This article is part of the Future of AI, a series exploring how artificial intelligence will shape the fashion and beauty industries.
Earlier this year, tech leaders began praising the importance of taste. In February, Y Combinator co-founder Paul Graham predicted that “In the AI age, taste will become even more important. When anyone can make anything, the big differentiator is what you choose to make.” That same month, OpenAI president Greg Brockman called taste “a new core skill.”
For fashion and many other creative fields, the idea that taste hasn’t always been essential is absurd. However, the concept of taste has been amplified and reshaped in the era of generative AI, with this much-debated form of aesthetic judgment quickly becoming a buzzword. “Every company right now wants to talk about taste. Every thought leader in tech wants to write a Substack about taste,” says Andy McCune, founder of the visual inspiration platform Cosmos.
This trend serves to show that AI executives are not disconnected from the very human quality of good taste. But if taste and personal style are inherently human—cultivated through experiences with books, films, and people—can AI ever truly understand a user’s personal style or develop its own sense of taste?
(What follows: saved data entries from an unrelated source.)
-- ==== Sys2Proof/Machine/Flags.lean ====
section
/-! DEFINITION. Status bits and what raising one does: ALARM packets (R321), Moraine entries (R380, R381), firewall
violations (R347, R348), and the reading and writing of a register word under the access codes of R18. -/

namespace Sys2Proof.Machine

/-! ### Register words -/

/-- A field has bits in the low (`hi = false`) or the high word of its register (R16). -/
def Fld.inWord (f : Fld) (hi : Bool) : Bool := if hi then decide (32 < f.lo + f.width) else decide (f.lo < 32)

/-- The word that the fields of a register show; write-only fields read as zero (R18, R19). -/
def regWord (get : Fld → Nat) (fs : List Fld) (hi : Bool) : Nat :=
  (fs.map fun f =>
    if f.acc = .wo then 0
    else if hi then get f * 2 ^ f.lo / 2 ^ 32 else get f * 2 ^ f.lo % 2 ^ 32).sum % 2 ^ 32

/-- The register at an address and whether the address is its high word; `step` is the distance of the two words. -/
def findReg (cs : List RegClass) (step a : Nat) : Option (List Fld × Bool) :=
  match fieldsAt cs a with
  | some fs => some (fs, false)
  | none =>
    match fieldsAt cs (a - step) with
    | some fs => if step ≤ a ∧ (fs.any fun f => decide (32 < f.lo + f.width)) then some (fs, true) else none
    | none => none

/-- The value a field holds once the word `v` is written over its bits in that word. -/
def Fld.merge (f : Fld) (old v : Nat) (hi : Bool) : Nat :=
  if hi then
    if 32 ≤ f.lo then bits v (f.lo - 32) f.width
    else old % 2 ^ (32 - f.lo) + bits v 0 (f.lo + f.width - 32) * 2 ^ (32 - f.lo)
  else
    let wl := min f.width (32 - f.lo)
    old / 2 ^ wl * 2 ^ wl + bits v f.lo wl

/-- What a write of word `v` leaves in a field (R18): `locked` after start-up, `open_` while a guarded write may pass. -/
def Fld.written (f : Fld) (old v : Nat) (hi locked open_ : Bool) : Nat :=
  if f.inWord hi then
    match f.acc with
    | .rw | .rws => f.merge old v hi
    | .lk => if locked then old else f.merge old v hi
    | .lkSp => if locked && decide (f.reg < 0x801100) then old else f.merge old v hi
    | .guarded => if open_ then f.merge old v hi else old
    | .w1c | .w1cs => old - Nat.land old (f.merge 0 v hi)
    | .ro | .wo | .rc => old
  else old

/-- A write that would change a locked field (R18). -/
def Fld.lockError (f : Fld) (old v : Nat) (hi locked : Bool) : Bool :=
  f.inWord hi && locked &&
    (decide (f.acc = .lk) || (decide (f.acc = .lkSp) && decide (f.reg < 0x801100))) && decide (f.merge old v hi ≠ old)

/-- The word a concentrator register shows now, without any effect of reading it. -/
def State.peek (s : State) (a : Nat) : Nat :=
  match findReg regClasses 4 a with
  | some (fs, hi) => regWord s.cget fs hi
  | none => 0

/-- The word a register of front-end `p` shows now, without any effect of reading it. -/
def State.fpeek (s : State) (p w : Nat) : Nat :=
  match findReg feRegClasses 1 w with
  | some (fs, hi) => regWord (s.fget p) fs hi
  | none => 0

/-! ### ALARM packets -/

/-- One ALARM packet about the register at `a` to every group in RUN (R321); on a group of version 1 it is a CTRL packet
whose payload begins with the byte 0x8F (R308). -/
def State.alarmAt (s : State) (a : Nat) : State :=
  let n := (s.upl.alarms + 1) % 2 ^ 32
  let t := s.tm.now
  let ws := [packW [(0, 32, a), (32, 32, s.peek a)], packW [(0, 48, t.sec)],
    packW [(0, 30, t.ns), (30, 16, t.frac), (46, 2, s.qual)], packW [(0, 32, n)]]
  let s1 := s.modUpl fun u => { u with alarms := n }
  (List.range 4).foldl (fun z g =>
    if z.groupRun g then
      if z.cget (UG_STAT_VER g) = 1 then z.enqueue g 0 { typ := 6, words := packW [(0, 8, 0x8F)] :: ws }
      else z.enqueue g 0 { typ := 7, words := ws }
    else z) s1

/-- One ALARM packet about the register that holds `f`. -/
def State.alarm (s : State) (f : Fld) : State := s.alarmAt (if f.lo < 32 then f.reg else f.reg + 4)

/-- A status bit named as raising an ALARM becomes 1 (R321): nothing happens where it is 1 already. -/
def State.raise (s : State) (f : Fld) : State := if s.con f then s else (s.cset f 1).alarm f

/-! ### Moraine log -/

/-- The eight words of a log entry (R380). -/
def LogEntry.words (e : LogEntry) : List W64 :=
  let ws := [BitVec.ofNat 64 e.seq, packW [(0, 48, e.time.sec), (48, 2, e.qual)],
    packW [(0, 30, e.time.ns), (30, 16, e.time.frac), (48, 16, e.code)], packW [(0, 32, e.addr), (32, 32, e.val)],
    packW [(0, 32, e.old), (32, 8, e.actor), (40, 1, b2n e.pwd), (48, 16, e.tag)], BitVec.ofNat 64 e.d5, BitVec.ofNat 64 e.d6]
  ws ++ [packW [(32, 32, crc32c (wordsBytes ws ++ leBytes 4 0))]]

/-- Areas of the NVM under program (R355, R382). -/
def State.setJournal (s : State) (js : List NvmArea) : State :=
  (s.modNvm fun n => { n with journal := js }).cset NVM_STAT_BUSY (b2n !js.isEmpty)

/-- A program of an area begins: its intent is journalled (R355); none begins in SHUTDOWN (R409). -/
def State.program (s : State) (a : NvmArea) : State :=
  if s.pro.shutdown then s else s.setJournal (s.nvm.journal ++ [a])

/-- Entries that wait are programmed once their page is erased; the page that follows is erased meanwhile (R381). -/
def State.logStart (s : State) : State :=
  match s.nvm.pending with
  | [] => s
  | e :: _ =>
    if 0 < s.nvm.logBusy ∨ s.pro.shutdown then s
    else
      let pg := e.seq % 65536 / 64
      let erase (z : State) : State :=
        if z.nvm.erasedPage.isNone ∧ !(z.nvm.journal.contains .logErase) then z.program .logErase else z
      if pg = s.nvm.page ∨ s.nvm.erasedPage = some pg then
        let n := min s.nvm.pending.length (64 - e.seq % 64)
        erase ((s.modNvm fun x => { x with
          logBusy := n, page := pg, erasedPage := if pg = x.page then x.erasedPage else none }).program .log)
      else erase s

/-- An entry with its SEQ put into the hub buffer and sent as a LOG packet (R381). -/
def State.logPut (s : State) (e : LogEntry) : State :=
  let e1 := { e with seq := s.cget MRN_SEQ_SEQ }
  let s1 := ((s.modNvm fun n => { n with pending := n.pending ++ [e1] }).cwrap MRN_SEQ_SEQ 1).logStart
  let s2 := s1.cset MRN_STAT_PEND s1.nvm.pending.length
  s2.enqueueAll (s2.groupsOf (s2.cget UPL_CFG_MONLOG_GRPS)) 3 { typ := 5, words := e1.words }

/-- An entry stamped with the time and the quality in force. -/
def State.stamp (s : State) (code addr val old actor : Nat) (pwd : Bool) (tag d5 d6 : Nat) : LogEntry :=
  { seq := 0, time := s.tm.now, qual := s.qual, code := code, addr := addr, val := val, old := old, actor := actor, pwd := pwd,
    tag := tag, d5 := d5, d6 := d6 }

/-- An entry that finds the buffer full is lost and counted (R381). -/
def State.logLose (s : State) : State :=
  (s.modNvm fun n => { n with overflow := n.overflow + 1 }).cbump MRN_STAT_LOST

/-- A Moraine entry (R380, R381): after a loss the next entry written is LOG_OVERFLOW. -/
def State.logAdd (s : State) (e : LogEntry) : State :=
  if 1024 ≤ s.nvm.pending.length then s.logLose
  else if s.nvm.overflow = 0 then s.logPut e
  else
    let s1 := (s.logPut (s.stamp 0x7F06 0 0 0 0xFF false 0 s.nvm.overflow 0)).modNvm fun n => { n with overflow := 0 }
    if 1024 ≤ s1.nvm.pending.length then s1.logLose else s1.logPut e

/-- An event entry for a bit of a register (R380): the code is the register's base divided by 2^20 and the bit's number. -/
def State.logBit (s : State) (f : Fld) (actor : Nat := 0xFF) (d5 d6 : Nat := 0) : State :=
  s.logAdd (s.stamp (f.reg / 0x100000 % 128 * 256 + f.lo) f.reg (s.peek f.reg) 0 actor false 0 d5 d6)

/-- A change entry for a register (R380). -/
def State.logChange (s : State) (addr new old actor : Nat) (pwd : Bool) (tag : Nat) : State :=
  s.logAdd (s.stamp (0x8000 + addr / 0x100000 % 128 * 256) addr new old actor pwd tag 0 0)

/-- An event entry of the start-up and update chapter's own (R380): block 0x7F. -/
def State.logOwn (s : State) (item : Nat) (addr val d5 d6 : Nat) : State :=
  s.logAdd (s.stamp (0x7F00 + item) addr val 0 0xFF false 0 d5 d6)

/-! ### The firewall -/

/-- The spaces the firewall knows (R347). -/
inductive Space where
  | control | firn | queue
  deriving DecidableEq, Repr

/-- The kinds of access (R347). -/
inductive Access where
  | read | write | fetch
  deriving DecidableEq, Repr

/-- The code of a space in `FWL_LOG0.SPACE` and `FWL_WATTR.SPACE`. -/
def Space.code : Space → Nat
  | .control => 0 | .firn => 1 | .queue => 2

/-- The code of an access in `FWL_LOG0.TYPE`. -/
def Access.code : Access → Nat
  | .read => 0 | .write => 1 | .fetch => 2

/-- Master `m` makes no access: it is frozen, or SHUTDOWN has powered its domain down (R348, R368, R409). -/
def State.frozen (s : State) (m : Nat) : Bool := s.pro.shutdown || bitAt (s.cget FWL_STAT_FROZEN) m

/-- An enabled window of master `m` permits the access (R347). -/
def State.permitted (s : State) (m : Nat) (sp : Space) (key : Nat) (a : Access) : Bool :=
  (List.range 8).any fun w =>
    let i := 8 * m + w
    s.con (FWL_WATTR_EN i) && decide (s.cget (FWL_WATTR_SPACE i) = sp.code) &&
      (match a with
        | .read => s.con (FWL_WATTR_R i) | .write => s.con (FWL_WATTR_W i) | .fetch => s.con (FWL_WATTR_X i)) &&
      decide (s.cget (FWL_WBASE_BASE i) ≤ key) && decide (key ≤ s.cget (FWL_WLIM_LIMIT i))

/-- A mover channel in a new state, and `MV_STAT.BUSY` with it (R343, R352). -/
def State.setMv (s : State) (c st : Nat) : State :=
  let b := s.cget MV_STAT_BUSY
  let off := if bitAt b c then b - 2 ^ c else b
  (s.cset (MV_CH_STAT_STATE c) st).cset MV_STAT_BUSY (if st = 0 ∨ st = 5 then off else off + 2 ^ c)

/-- A pacing event for channel `c` (R342, R346): it releases a burst, or is counted as pending. -/
def State.pace (s : State) (c : Nat) : State :=
  let st := s.cget (MV_CH_STAT_STATE c)
  let burst := if s.cget (MV_CH_CFG_BURST c) = 0 then 64 else s.cget (MV_CH_CFG_BURST c)
  if st = 2 then (s.setMv c 3).modMch c fun x => { x with released := burst }
  else if st = 1 ∨ st = 3 ∨ st = 4 then
    if s.cget (MV_CH_STAT_PENDING c) < 255 then s.cbump (MV_CH_STAT_PENDING c) else s.cbump (MV_CH_STAT_MISSED c)
  else s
This is a crucial question for fashion, where such instincts influence everything from clothing design to outfit recommendations, many of which are already powered by AI.
Some in tech are confident it’s possible. “I hate to break this to everyone, but you probably don’t have better taste than the AI,” one product head posted on X. An AI CEO similarly quipped, “There’s a good chance AI will have better ideas than us within a few years.”
Those outside the tech bubble are more skeptical. “Taste and personal style is something you develop with time and with real-life experience,” says trend forecaster Mandy Lee. “Having no touchpoints to the real world is the antithesis of building personal taste. So whatever they’re talking about is not the same thing as taste and style.”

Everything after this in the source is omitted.